Frutto di due anni di ricerche condotte a stretto contatto con l’archivio dell’artista, il progetto espositivo va oltre la tradizionale retrospettiva: esso struttura un vero e proprio laboratorio di narrazioni, dove l’opera di Lista viene analizzata come sistema in continua evoluzione. La mostra ambisce a far emergere la qualità rizomatica delle connessioni che l’artista tesse fra opere, temi e periodi diversi, evidenziando come la sua pratica sia capace di generare aperture interpretative sempre nuove. L’obiettivo dichiarato del Madre è, infatti, costituire un archivio dell’arte contemporanea meridionale che sappia dialogare con esperienze internazionali, offrendo un terreno fertile per successive azioni di valorizzazione e studio.
Un viaggio in cinque capitoli tematici
Distribuita in sette sale al secondo piano, la mostra si articola in cinque sezioni che scandagliano le modalità operative di Lista. Più di cinquanta lavori, datati dalla seconda metà degli anni Sessanta al 2025, creano un continuum visivo sorprendente: dalle prime sperimentazioni post-informali alle creazioni inedite più recenti. Ogni sala agisce come stazione di una traiettoria che, pur abbracciando frammenti cronologicamente distanti, mantiene intatta la coerenza poetica dell’autore, interamente dedicata allo studio di ciò che muta – luce, nuvola, corpo, colore – e di come questi elementi si riflettano sullo spazio della percezione.

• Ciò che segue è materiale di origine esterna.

/-- Staging that an event ends (R303): recorded, CAUSE ABORT; a switched program that a reset loses is recorded alike. -/
def olcAbandon (s : State) : State :=
  if olcState s = 0 then s
  else
    let s := (olcRelease s).set R.OLC_STAT_CAUSE 20
    let s := { s with
      olc := { s.olc with old := none, confirmDue := false, undoDue := 0 } }
    (s.when (s.get R.OLC_CMD_STATUS = 1) (·.olcEnd 6)).record 66 10 5 20

/-- A boundary's message under R301: sent by a primary that has something armed, or received by its standby, which
acknowledges it. -/
def armMessage (s : State) (msg : Option (FrameHead × OlcAct × Nat)) : State :=
  match msg with
  | none => if hasStandby s && (olcState s == 3 || s.olc.confirmDue || s.olc.undoDue != 0) then twinSend s 36 8 (nextMajor s * 31250) [s.reg R.OLC_STAT_STATE.addr] else s
  | some (h, act, at') =>
    let r := twinAccept s 36 h
    if !r.2 || s.dev != .standby then r.1
    else
      let s := { r.1 with olc := { r.1.olc with acked := some (at', act) } }
      twinSend s 36 8 (at' * 31250) [BitVec.ofNat 36 at']

/-- The standby's acknowledgement of what the primary has due reaches it at least LEAD ahead (R301). -/
def armAcknowledge (s : State) (h : FrameHead) (at' : Nat) : State :=
  let r := twinAccept s 36 h
  if !r.2 || !hasStandby s then r.1
  else
    let s := r.1
    let act : Option OlcAct :=
      if olcState s = 3 then some .switch
      else if s.olc.confirmDue then some .confirm
      else if s.olc.undoDue != 0 then some .undo else none
    if s.now + s.get R.OLC_XCFG_LEAD * 10000 ≤ at' * 31250 then
      { s with
        olc := { s.olc with acked := act.map fun x => (at', x) } }
    else s

/-- GO (R301): the standby does what it has acknowledged. -/
def goMessage (s : State) (h : FrameHead) : State :=
  let r := twinAccept s 36 h
  if !r.2 || s.dev != .standby || s.flag R.SYS_STATE_DEFER then r.1
  else
    let s := r.1
    match s.olc.acked with
    | none => s
    | some (_, act) =>
      let s := { s with
        olc := { s.olc with acked := none } }
      match act with
      | .switch =>
        match s.content, s.olc.next with
        | some a, some b =>
          if (olcState s = 2 ∨ olcState s = 3) ∧ switchPlanes s a b (sheetFor s a b s.olc.sheet) then olcSwitchNow s else s
        | _, _ => s
      | .confirm => if olcState s = 5 then confirmNow s else s
      | .undo => if olcState s = 5 ∧ undoPlanes s then undoNow s else s
      | .discard => olcRelease s

/-- OLC_STAGE (R282). -/
def execOlcStage (master : Fin 18) (img : Option FolioImage) (s : State) : Result :=
  s.serve master fun s => olcStage s master img

/-- OLC_FORWARD (R282). -/
def execOlcForward (master : Fin 18) (s : State) : Result := s.serve master fun s => olcForward s master

/-- STAGING_DONE (R285). -/
def execStagingDone (s : State) : Result := s.answer (if s.powered then stagingDone s else s)

/-- PLACEMENT_SWITCH (R269, R271): whether the switch ends 1 µs before the major LATCH, and the quires whose planes pass their
check where some are staged again. -/
def execPlacementSwitch (check : SwitchCheck) (s : State) : Result :=
  s.answer (if s.powered then
      let t := placementSwitch s check.fits check.readback.toNat
      if t.imposer.sheet = s.imposer.sheet then t else olcRestage t check.readback.toNat
    else s)

/-- BACKGROUND_COPY (R285). -/
def execBackgroundCopy (s : State) : Result := s.answer (if s.powered then backgroundCopy s else s)

/-- OLC_ARM (R286). -/
def execOlcArm (master : Fin 18) (at' : Bool) (s : State) : Result := s.serve master fun s => olcArm s master at'

/-- OLC_SWITCH (R289). -/
def execOlcSwitch (s : State) : Result := s.answer (if s.powered then olcSwitch s else s)

/-- OLC_CONFIRM (R297). -/
def execOlcConfirm (master : Fin 18) (s : State) : Result := s.serve master fun s => olcConfirm s master

/-- OLC_CONFIRM_APPLY (R297). -/
def execOlcConfirmApply (s : State) : Result := s.answer (if s.powered then olcConfirmApply s else s)

/-- OLC_UNDO (R298). -/
def execOlcUndo (master : Fin 18) (s : State) : Result := s.serve master fun s => olcUndo s master

/-- OLC_UNDO_APPLY (R298). -/
def execOlcUndoApply (s : State) : Result := s.answer (if s.powered then olcUndoApply s else s)

/-- OLC_DISCARD (R285). -/
def execOlcDiscard (master : Fin 18) (s : State) : Result := s.serve master fun s => olcDiscard s master

/-- UNDOT_EXPIRY (R299). -/
def execUndotExpiry (s : State) : Result :=
  s.answer (if s.powered && decide (0 < s.get R.OLC_CFG_UNDOT) then undoRequest s 3 else s)

/-- ARM_MESSAGE (R301): issued here, or received with its action and boundary in base ticks. -/
def execArmMessage (msg : Option (FrameHead × OlcAct × Nat)) (s : State) : Result :=
  s.answer (if s.powered then armMessage s msg else s)

/-- ARM_ACKNOWLEDGE (R301). -/
def execArmAcknowledge (head : FrameHead) (boundary : Nat) (s : State) : Result :=
  s.answer (if s.powered then armAcknowledge s head boundary else s)

/-- GO_MESSAGE (R301). -/
def execGoMessage (head : FrameHead) (s : State) : Result := s.answer (if s.powered then goMessage s head else s)

end Sys2Proof.Machine
end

Tecniche e materiali si moltiplicano: pittura, disegno, scultura, incisione e azioni performative convivono senza gerarchie, spezzando la distinzione tra linguaggio e supporto. Se in un’opera compare un pigmento vibrante, in quella successiva può emergere un volume in acciaio o una traccia d’inchiostro leggerissima. Il risultato è un mosaico in cui la sperimentazione non è manifesto di modernità fine a sé stessa, ma strategia per interrogare la natura delle forme e del loro riflesso nel tempo. In questo continuo scambio, la mostra restituisce la capacità di Lista di far dialogare metodi e poetiche eterogenee, lasciando al visitatore la libertà – e la responsabilità – di stabilire i propri nessi di senso.
Tra bagliore e oscurità
La prima sezione si concentra sulla “Luce”, motivo che attraversa l’intera parabola creativa dell’artista. Negli anni Sessanta Lista non si avvicinava alle ricerche cinetiche per replicarne i risultati, bensì per esplorare la luce come “strumento per interrogare virtualmente lo spazio”. In mostra tornano strumenti luminosi e fotografie che documentano performance in cui il buio veniva bucato da lampi improvvisi, trasformando pareti e corpi in superfici di rifrazione. Ogni fonte luminosa diventa, in fondo, premessa di sparizione: basta un interruttore per chiudere la visione e riconsegnare tutto al nero, suggerendo al pubblico la fragilità dell’atto percettivo.
Accanto a tali dispositivi, si dispiegano opere in cui il contrasto chiaro-scuro è fil rouge pittorico. Pigmenti e biacca lavorano a definire volumi che sembrano emergere dal fondo scuro solo per pochi attimi, quasi fossero presenze sul punto di dissolversi. Questo continuo accendersi e spegnersi dell’immagine annulla la distanza fra azione e visione, confermando come il tema della luce, per Lista, non sia mera questione ottica, ma vera e propria indagine metafisica sul confine fra presenza e assenza, fra ciò che possiamo afferrare e ciò che l’ombra sottrae.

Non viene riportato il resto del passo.